--- EXERCISE DESCRIPTION ---
Copy exactly, please, the lines of the data from its start through the line containing "set_option Elab.async false".

--- RECORDS SUPPLIED ---
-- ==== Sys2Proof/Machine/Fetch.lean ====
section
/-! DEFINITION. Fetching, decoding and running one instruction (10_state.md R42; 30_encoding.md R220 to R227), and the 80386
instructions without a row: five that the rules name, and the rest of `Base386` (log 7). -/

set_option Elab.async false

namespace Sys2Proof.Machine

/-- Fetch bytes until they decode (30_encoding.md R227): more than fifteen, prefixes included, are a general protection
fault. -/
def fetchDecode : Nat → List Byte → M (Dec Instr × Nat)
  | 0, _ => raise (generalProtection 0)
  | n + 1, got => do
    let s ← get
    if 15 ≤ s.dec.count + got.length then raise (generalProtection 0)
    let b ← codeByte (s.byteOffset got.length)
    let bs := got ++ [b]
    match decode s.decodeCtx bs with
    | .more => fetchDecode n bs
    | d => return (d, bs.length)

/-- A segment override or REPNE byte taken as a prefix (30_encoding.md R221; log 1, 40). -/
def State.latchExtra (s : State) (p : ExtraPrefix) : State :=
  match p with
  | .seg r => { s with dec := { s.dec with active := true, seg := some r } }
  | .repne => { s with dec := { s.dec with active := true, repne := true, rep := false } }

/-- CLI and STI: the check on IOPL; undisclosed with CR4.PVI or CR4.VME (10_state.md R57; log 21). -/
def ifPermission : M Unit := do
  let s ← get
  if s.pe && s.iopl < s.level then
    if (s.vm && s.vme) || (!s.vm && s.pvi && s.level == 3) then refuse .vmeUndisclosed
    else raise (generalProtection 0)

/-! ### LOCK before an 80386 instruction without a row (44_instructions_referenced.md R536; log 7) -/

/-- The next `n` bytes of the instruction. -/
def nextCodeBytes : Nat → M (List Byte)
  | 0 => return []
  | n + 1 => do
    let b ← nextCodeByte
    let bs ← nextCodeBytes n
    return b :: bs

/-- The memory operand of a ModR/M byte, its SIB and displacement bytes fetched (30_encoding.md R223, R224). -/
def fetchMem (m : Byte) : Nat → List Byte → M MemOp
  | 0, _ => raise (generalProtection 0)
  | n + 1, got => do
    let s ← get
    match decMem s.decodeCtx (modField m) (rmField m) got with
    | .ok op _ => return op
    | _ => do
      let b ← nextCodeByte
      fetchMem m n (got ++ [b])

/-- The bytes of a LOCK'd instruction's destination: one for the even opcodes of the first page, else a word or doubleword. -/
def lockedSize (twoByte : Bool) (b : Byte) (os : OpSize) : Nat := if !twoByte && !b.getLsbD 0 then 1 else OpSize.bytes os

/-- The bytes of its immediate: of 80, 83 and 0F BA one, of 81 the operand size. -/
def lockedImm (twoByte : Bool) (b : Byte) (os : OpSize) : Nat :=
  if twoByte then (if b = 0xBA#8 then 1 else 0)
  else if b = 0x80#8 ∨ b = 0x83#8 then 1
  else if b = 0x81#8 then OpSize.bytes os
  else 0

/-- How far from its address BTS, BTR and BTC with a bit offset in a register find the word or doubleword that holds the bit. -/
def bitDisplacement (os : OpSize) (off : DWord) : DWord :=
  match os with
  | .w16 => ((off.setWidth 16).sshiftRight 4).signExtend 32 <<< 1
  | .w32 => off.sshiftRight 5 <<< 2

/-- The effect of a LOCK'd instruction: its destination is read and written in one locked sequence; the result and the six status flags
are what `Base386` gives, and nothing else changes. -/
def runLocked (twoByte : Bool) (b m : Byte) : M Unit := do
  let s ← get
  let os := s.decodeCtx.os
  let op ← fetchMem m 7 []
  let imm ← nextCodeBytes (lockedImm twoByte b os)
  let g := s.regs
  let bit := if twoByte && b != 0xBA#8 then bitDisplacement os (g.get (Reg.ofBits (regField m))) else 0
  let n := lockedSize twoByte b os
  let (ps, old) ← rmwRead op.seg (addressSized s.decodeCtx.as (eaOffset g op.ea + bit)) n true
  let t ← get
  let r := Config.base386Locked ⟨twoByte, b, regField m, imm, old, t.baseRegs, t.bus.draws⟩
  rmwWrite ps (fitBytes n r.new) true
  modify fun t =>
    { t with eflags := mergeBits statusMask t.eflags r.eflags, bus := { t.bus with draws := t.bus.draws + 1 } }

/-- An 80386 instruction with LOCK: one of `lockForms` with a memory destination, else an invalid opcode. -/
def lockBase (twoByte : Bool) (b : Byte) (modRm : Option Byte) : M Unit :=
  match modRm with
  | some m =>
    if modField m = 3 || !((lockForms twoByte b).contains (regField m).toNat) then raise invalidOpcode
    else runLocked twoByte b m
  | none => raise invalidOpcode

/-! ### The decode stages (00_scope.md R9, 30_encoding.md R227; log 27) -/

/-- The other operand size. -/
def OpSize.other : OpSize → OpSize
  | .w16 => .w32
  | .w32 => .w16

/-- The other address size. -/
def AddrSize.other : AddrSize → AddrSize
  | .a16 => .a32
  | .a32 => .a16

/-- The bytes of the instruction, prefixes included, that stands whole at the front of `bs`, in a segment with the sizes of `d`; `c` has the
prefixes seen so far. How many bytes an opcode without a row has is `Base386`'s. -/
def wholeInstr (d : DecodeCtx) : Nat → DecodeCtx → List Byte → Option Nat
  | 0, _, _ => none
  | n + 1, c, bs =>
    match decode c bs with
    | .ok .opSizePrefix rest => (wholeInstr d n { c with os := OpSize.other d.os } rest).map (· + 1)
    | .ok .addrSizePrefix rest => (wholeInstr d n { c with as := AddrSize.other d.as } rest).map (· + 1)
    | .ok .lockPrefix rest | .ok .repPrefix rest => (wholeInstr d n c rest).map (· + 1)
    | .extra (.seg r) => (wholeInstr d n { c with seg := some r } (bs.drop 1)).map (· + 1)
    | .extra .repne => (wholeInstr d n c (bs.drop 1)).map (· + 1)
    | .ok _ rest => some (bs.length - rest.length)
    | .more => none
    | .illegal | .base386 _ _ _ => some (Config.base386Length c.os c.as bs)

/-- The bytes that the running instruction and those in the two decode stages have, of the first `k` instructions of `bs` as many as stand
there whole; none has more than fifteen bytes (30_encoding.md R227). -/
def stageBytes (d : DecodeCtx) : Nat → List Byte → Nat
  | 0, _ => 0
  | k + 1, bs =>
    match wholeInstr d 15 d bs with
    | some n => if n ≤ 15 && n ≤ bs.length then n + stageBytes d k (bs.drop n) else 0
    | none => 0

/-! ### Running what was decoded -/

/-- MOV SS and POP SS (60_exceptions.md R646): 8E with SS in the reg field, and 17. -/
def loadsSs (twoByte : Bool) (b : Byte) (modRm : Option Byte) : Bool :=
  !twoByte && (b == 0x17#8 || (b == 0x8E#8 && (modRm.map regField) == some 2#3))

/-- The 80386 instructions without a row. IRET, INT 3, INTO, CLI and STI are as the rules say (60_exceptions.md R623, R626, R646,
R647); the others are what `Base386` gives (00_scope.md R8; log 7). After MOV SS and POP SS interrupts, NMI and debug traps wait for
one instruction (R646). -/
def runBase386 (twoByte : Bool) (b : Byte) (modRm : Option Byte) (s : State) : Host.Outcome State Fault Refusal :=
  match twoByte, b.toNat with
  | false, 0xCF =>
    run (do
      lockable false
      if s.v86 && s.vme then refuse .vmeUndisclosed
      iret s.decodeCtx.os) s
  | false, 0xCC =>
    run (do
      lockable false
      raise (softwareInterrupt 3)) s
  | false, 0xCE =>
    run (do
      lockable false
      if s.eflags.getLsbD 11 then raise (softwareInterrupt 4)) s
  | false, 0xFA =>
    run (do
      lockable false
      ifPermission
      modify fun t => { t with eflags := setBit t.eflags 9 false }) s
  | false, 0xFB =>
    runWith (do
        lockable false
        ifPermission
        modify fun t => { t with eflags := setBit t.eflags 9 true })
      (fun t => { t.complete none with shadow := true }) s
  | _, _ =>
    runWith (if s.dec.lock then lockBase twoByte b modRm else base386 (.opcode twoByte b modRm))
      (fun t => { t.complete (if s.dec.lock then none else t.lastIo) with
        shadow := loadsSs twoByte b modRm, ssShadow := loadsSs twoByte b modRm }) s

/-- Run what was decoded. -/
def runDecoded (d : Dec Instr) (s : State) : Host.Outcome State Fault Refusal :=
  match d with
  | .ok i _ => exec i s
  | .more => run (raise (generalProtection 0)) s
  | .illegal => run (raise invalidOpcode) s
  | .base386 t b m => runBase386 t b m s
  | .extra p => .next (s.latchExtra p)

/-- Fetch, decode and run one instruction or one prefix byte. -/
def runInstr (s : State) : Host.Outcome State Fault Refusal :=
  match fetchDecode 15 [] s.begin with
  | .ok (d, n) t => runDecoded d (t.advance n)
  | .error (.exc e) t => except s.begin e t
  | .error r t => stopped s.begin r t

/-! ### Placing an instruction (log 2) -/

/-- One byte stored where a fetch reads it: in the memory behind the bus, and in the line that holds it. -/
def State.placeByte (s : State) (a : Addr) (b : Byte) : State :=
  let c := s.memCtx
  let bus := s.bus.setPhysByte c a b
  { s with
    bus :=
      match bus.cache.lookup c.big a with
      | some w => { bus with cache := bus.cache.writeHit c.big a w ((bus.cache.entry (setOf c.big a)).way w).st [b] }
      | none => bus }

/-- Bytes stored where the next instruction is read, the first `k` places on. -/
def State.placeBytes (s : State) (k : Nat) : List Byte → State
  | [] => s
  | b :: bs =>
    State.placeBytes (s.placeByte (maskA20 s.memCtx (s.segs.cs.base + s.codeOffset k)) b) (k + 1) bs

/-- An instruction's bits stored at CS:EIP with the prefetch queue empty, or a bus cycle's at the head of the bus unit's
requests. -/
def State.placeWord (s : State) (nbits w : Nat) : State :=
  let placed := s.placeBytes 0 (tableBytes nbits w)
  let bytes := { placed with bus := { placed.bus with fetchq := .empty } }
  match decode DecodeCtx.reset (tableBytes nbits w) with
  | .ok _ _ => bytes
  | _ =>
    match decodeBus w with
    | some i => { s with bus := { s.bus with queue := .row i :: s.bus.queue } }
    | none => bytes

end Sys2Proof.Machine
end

--- EXERCISE ANSWER ---
-- ==== Sys2Proof/Machine/Fetch.lean ====
section
/-! DEFINITION. Fetching, decoding and running one instruction (10_state.md R42; 30_encoding.md R220 to R227), and the 80386
instructions without a row: five that the rules name, and the rest of `Base386` (log 7). -/

set_option Elab.async false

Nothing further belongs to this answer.